One of the biggest problems is: There is currently no separate updater daemon running on the device. Due to complications waiting for wifi internet access to come up and some last minute hackery, its the main device control software itself that checks and updates the device. This means that if somehow a poorly tested version makes it into production, and the control software can't start, all devices that exist are essentially bricked, as it can no longer update itself. This would be an absolute nightmare in production. Same deal for a single device if it loses power at an unlucky time.

The other major problem is: There is no support for incremental updates. If a device, say, isn't turned on for a while, then the next time its updated it skips a bunch of release versions, it has to be able to do a direct version-skipping update. The consequence of this is update deployment is a nightmare of making sure that any given update can be applied on top of any given past version. Furthermore, since git hashes are used to identify versions rather than version numbers, lexicographical comparison of versions to facilitate incremental updates is currently not possible.
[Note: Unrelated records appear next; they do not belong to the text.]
-- ==== Sys2Proof/Proofs/LegalCadence.lean ====
section
-- One proof at a time: a stack for every waiting proof of this text would pass the memory limit of the check.
set_option Elab.async false
/-! A legal cadence stays legal: ticks, sampled edges, frame starts, settings and stops (R1, R8, R9, R11, R14). -/

namespace Sys2Proof.Machine

namespace Cadence

variable {c : Cadence}

/-! ### Ticks, edges and stops -/

theorem Legal.count (h : c.Legal) (n : Nat) : (c.count n).Legal := by
  cases hr : c.run with
  | stopped => rwa [c.count_stopped n hr]
  | running =>
    have bound : min (c.measure + n) 268435455 ≤ 268435455 := Nat.min_le_right ..
    cases ho : c.lateOpen with
    | false =>
      rw [c.count_early n hr ho]
      exact { h with
        counter := (Nat.sub_le ..).trans h.counter
        measure := ⟨bound, h.measure.2⟩
        stopped := fun hs => absurd (hr.symm.trans hs) nofun
        late := fun hl => absurd (ho.symm.trans hl) nofun }
    | true =>
      obtain ⟨hlock, hc, -⟩ := h.late ho
      rw [c.count_late n hr ho]
      exact { h with
        measure := ⟨bound, h.measure.2⟩
        late := fun _ => ⟨hlock, hc, Nat.min_le_right ..⟩ }

/-- A running cadence is in lock state UNUSED exactly in FREE (R8). -/
theorem Legal.unused_iff (h : c.Legal) (hr : c.run = .running) : c.lock = .unused ↔ c.active.mode = .free := by
  rw [h.unused, hr]
  simp

/-- The late count starts only where an expiry is due in LOCKED (R11). -/
theorem Legal.openLate (h : c.Legal) (hw : c.windowed = true) (hc : c.counter = 0) :
    Legal { c with lateOpen := true, lateCount := 0 } := by
  have hlock : c.lock = .locked := by simp_all [windowed]
  exact { h with
    stopped := fun hs => absurd ((h.stopped hs).2.2.1.symm.trans hlock) nofun
    late := fun _ => ⟨hlock, hc, Nat.zero_le _⟩ }

/-- The interval of a sampled edge is measured, and the latch clear (R6). -/
theorem Legal.sampled (h : c.Legal) :
    Legal { c with lastInterval := c.measure, measure := 0, edgeLatch := false } :=
  { h with measure := ⟨Nat.zero_le _, h.measure.1⟩, latch := nofun }

/-- The good count below the third good edge (R9). -/
theorem Legal.good (h : c.Legal) {n : Nat} (hn : n ≤ 2) : Legal { c with good := n } :=
  { h with counts := ⟨hn, h.counts.2⟩ }

/-- A cadence that has stopped, a pending setting applied (R8, R19, R21). -/
theorem Legal.halt (h : c.Legal) : Legal { c.halt with lock := .unused } where
  active := by
    show (c.pending.getD c.active).Legal
    cases hp : c.pending with
    | none => exact h.active
    | some x => exact h.pending x hp
  pending := nofun
  counter := Nat.zero_le _
  measure := h.measure
  counts := ⟨Nat.zero_le _, Nat.zero_le _, Nat.zero_le _⟩
  latch := nofun
  stopped _ := ⟨rfl, rfl, rfl, rfl⟩
  unused := ⟨fun _ => .inl rfl, fun _ => rfl⟩
  late := nofun

/-! ### Frame starts (R2, R3, R10 to R14) -/

/-- A running cadence that is legal but for its counter and its late count: what a frame start loads. -/
structure Loadable (c : Cadence) : Prop where
  running : c.run = .running
  active : c.active.Legal
  pending : ∀ x, c.pending = some x → x.Legal
  measure : c.measure ≤ 268435455 ∧ c.lastInterval ≤ 268435455
  counts : c.good ≤ 2 ∧ c.bad ≤ 1 ∧ c.missed ≤ 1
  unused : c.lock = .unused ↔ c.active.mode = .free

theorem Legal.loadable (h : c.Legal) (hr : c.run = .running) : c.Loadable :=
  { h with running := hr, unused := h.unused_iff hr }

theorem Loadable.load (h : c.Loadable) (grid : Bool) : (c.load grid).Legal where
  active := h.active
  pending := h.pending
  counter := by
    obtain ⟨-, hp, -⟩ := h.active
    show (if grid = true then c.active.period - c.active.tolerance else c.active.period) ≤ _
    split <;> omega
  measure := h.measure
  counts := h.counts
  latch _ := h.running
  stopped hs := absurd (h.running.symm.trans hs) nofun
  unused := by
    show c.lock = .unused ↔ c.run = .stopped ∨ c.active.mode = .free
    rw [h.unused, h.running]
    simp
  late := nofun

/-- In LOCKED mode the lock state may change to any but UNUSED (R8, R10, R14). -/
theorem Loadable.entering (h : c.Loadable) (hu : c.lock ≠ .unused) {l : LockState} (hl : l ≠ .unused) :
    (c.entering l).Loadable :=
  { h with
    counts := ⟨Nat.zero_le _, Nat.zero_le _, Nat.zero_le _⟩
    unused := ⟨fun he => absurd he hl, fun hm => absurd (h.unused.mpr hm) hu⟩ }

/-- After the test for a lost reference the counts are below 2 again (R14). -/
theorem Loadable.checked (h : c.Loadable) (hu : c.lock ≠ .unused) (b m : Nat) :
    (Cadence.checked { c with bad := b, missed := m }).Loadable := by
  by_cases lost : 2 ≤ b ∨ 2 ≤ m
  · rw [State.checked_lost _ lost]
    exact { h.entering hu (l := .holdover) nofun with }
  · rw [State.checked_kept _ (by dsimp only; omega)]
    exact { h with counts := ⟨h.counts.1, by dsimp only; omega⟩ }

/-- The causes other than an expiry come in LOCKED mode alone. -/
theorem Loadable.edged (h : c.Loadable) (cause : FrameCause) (hc : cause = .expiry ∨ c.lock ≠ .unused) :
    (c.edged cause).Loadable := by
  cases cause with
  | expiry => exact h
  | realign => exact h.entering (hc.resolve_left nofun) nofun
  | edge good =>
    cases good with
    | true => exact { h with counts := ⟨h.counts.1, Nat.zero_le _, Nat.zero_le _⟩ }
    | false => exact h.checked (hc.resolve_left nofun) (c.bad + 1) c.missed
  | close => exact h.checked (hc.resolve_left nofun) c.bad (c.missed + 1)

/-- The table of R3 keeps the lock state with the mode. -/
theorem Loadable.applied (h : c.Loadable) {x : CadenceSetting} (hx : x.Legal) : (c.applied x).Loadable := by
  have taken : ∀ d : Cadence, d.run = c.run → d.active = x → d.pending = none → d.measure ≤ 268435455 →
      d.lastInterval = c.lastInterval → d.good ≤ c.good ∧ d.bad ≤ c.bad ∧ d.missed ≤ c.missed →
      (d.lock = .unused ↔ x.mode = .free) → d.Loadable := by
    intro d hr ha hp hm hi ⟨h1, h2, h3⟩ hu
    obtain ⟨c1, c2, c3⟩ := h.counts
    exact ⟨hr.trans h.running, ha ▸ hx, fun y hy => absurd (hp.symm.trans hy) nofun, ⟨hm, hi ▸ h.measure.2⟩,
      ⟨h1.trans c1, h2.trans c2, h3.trans c3⟩, ha ▸ hu⟩
  have zeroed : 0 ≤ c.good ∧ 0 ≤ c.bad ∧ 0 ≤ c.missed := ⟨Nat.zero_le _, Nat.zero_le _, Nat.zero_le _⟩
  unfold Cadence.applied
  rcases x.mode.free_or_locked with hm | hm
  · simp only [hm]
    exact taken _ rfl rfl rfl h.measure.1 rfl zeroed (by simp [Cadence.entering, hm])
  · simp only [hm]
    split
    · exact taken _ rfl rfl rfl (Nat.le_refl _) rfl zeroed (by simp [Cadence.seeking, Cadence.entering, hm])
    · rename_i same
      have mode : x.mode = c.active.mode := (not_not.mp (mt (CadenceSetting.regrids_iff x c.active).mpr same)).2.1
      exact taken _ rfl rfl rfl h.measure.1 rfl ⟨le_rfl, le_rfl, le_rfl⟩ (by rw [mode]; exact h.unused)

end Cadence

namespace State

variable {s : State}

theorem settingDue_pending {x : CadenceSetting} (h : s.settingDue = some x) : s.cadence.pending = some x := by
  unfold settingDue at h
  split at h
  · exact absurd h nofun
  · split at h
    · exact absurd h nofun
    · rw [‹s.cadence.pending = _›, h]

/-- The cadence after a frame start is legal, and runs on. -/
theorem frameStart_cadence_legal (h : s.cadence.Legal) (hr : s.cadence.run = .running) (cause : FrameCause)
    (hc : cause = .expiry ∨ s.cadence.lock ≠ .unused) :
    (s.frameStart cause).cadence.Legal ∧ (s.frameStart cause).cadence.run = .running := by
  have numbered : Cadence.Loadable { s.cadence with frameNumber := s.cadence.frameNumber + 1#32 } :=
    { h.loadable hr with }
  have edged : ((s.numberFrame cause).edgeHandling cause).cadence.Loadable := by
    rw [edgeHandling_cadence]
    exact numbered.edged cause hc
  rw [frameStart_cadence]
  generalize (s.numberFrame cause).edgeHandling cause = e at edged
  cases hd : e.settingDue with
  | none =>
    rw [settleCounter_none e cause hd]
    exact ⟨edged.load _, edged.running⟩
  | some x =>
    have applied := edged.applied (edged.pending x (settingDue_pending hd))
    rw [settleCounter_some e cause x hd, relock_cadence]
    exact ⟨applied.load _, applied.running⟩

end State
end Sys2Proof.Machine
end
A new requirement that I do not currently support is that there will exist some per-device configuration options (key/value pairs) that must be configured on the administrative server side. I wouldn't mind somehow serving these per-device options back to the device in the same HTTP request as the software update (perhaps I could encapsulate it in HTTP headers/cookies) although I'm not too concerned about this, as I can always make it a separate HTTP request.

There is a slight complication due to the fact that two (and more in the future) versions of the hardware exist. The current version of the hardware is actually stored as an environment variable on its initial SD image (they can't self-identify) and all software is designed to be compatible with all versions of the devices. Firmware updates are chosen based on this environment variable and the update package contains firmware for all versions of the hardware. I can live with this although it is a bit clunky.

There currently exists no way to manually upload an update to the device (long story short these devices have two wifi adapters in them, one to connect to the internet, and one in AP mode that the user uses to configure the device; in the future I intend to add an "update software" function to the device's local web interface). This is not a huge deal, but does have some impact on the update installation method.

A bunch of other frustrations and general unsafeness.

So... that was long. But my question boils down to this:

How do I do this properly and safely? Are there small adjustments I can make to my existing process? Is there a time-tested strategy / existing system I can leverage so that I don't have to roll my own crappy update system? Or if I do have to roll my own, what are the things that must be true in order for a deployment/update process to be safe and successful? I have to also be able to include development devices in the mix.

I hope the question is clear. I realize it's a bit fuzzy, but I am 100% sure that this is a problem that has been tackled before and successfully solved, I just do not know what the current accepted strategies are.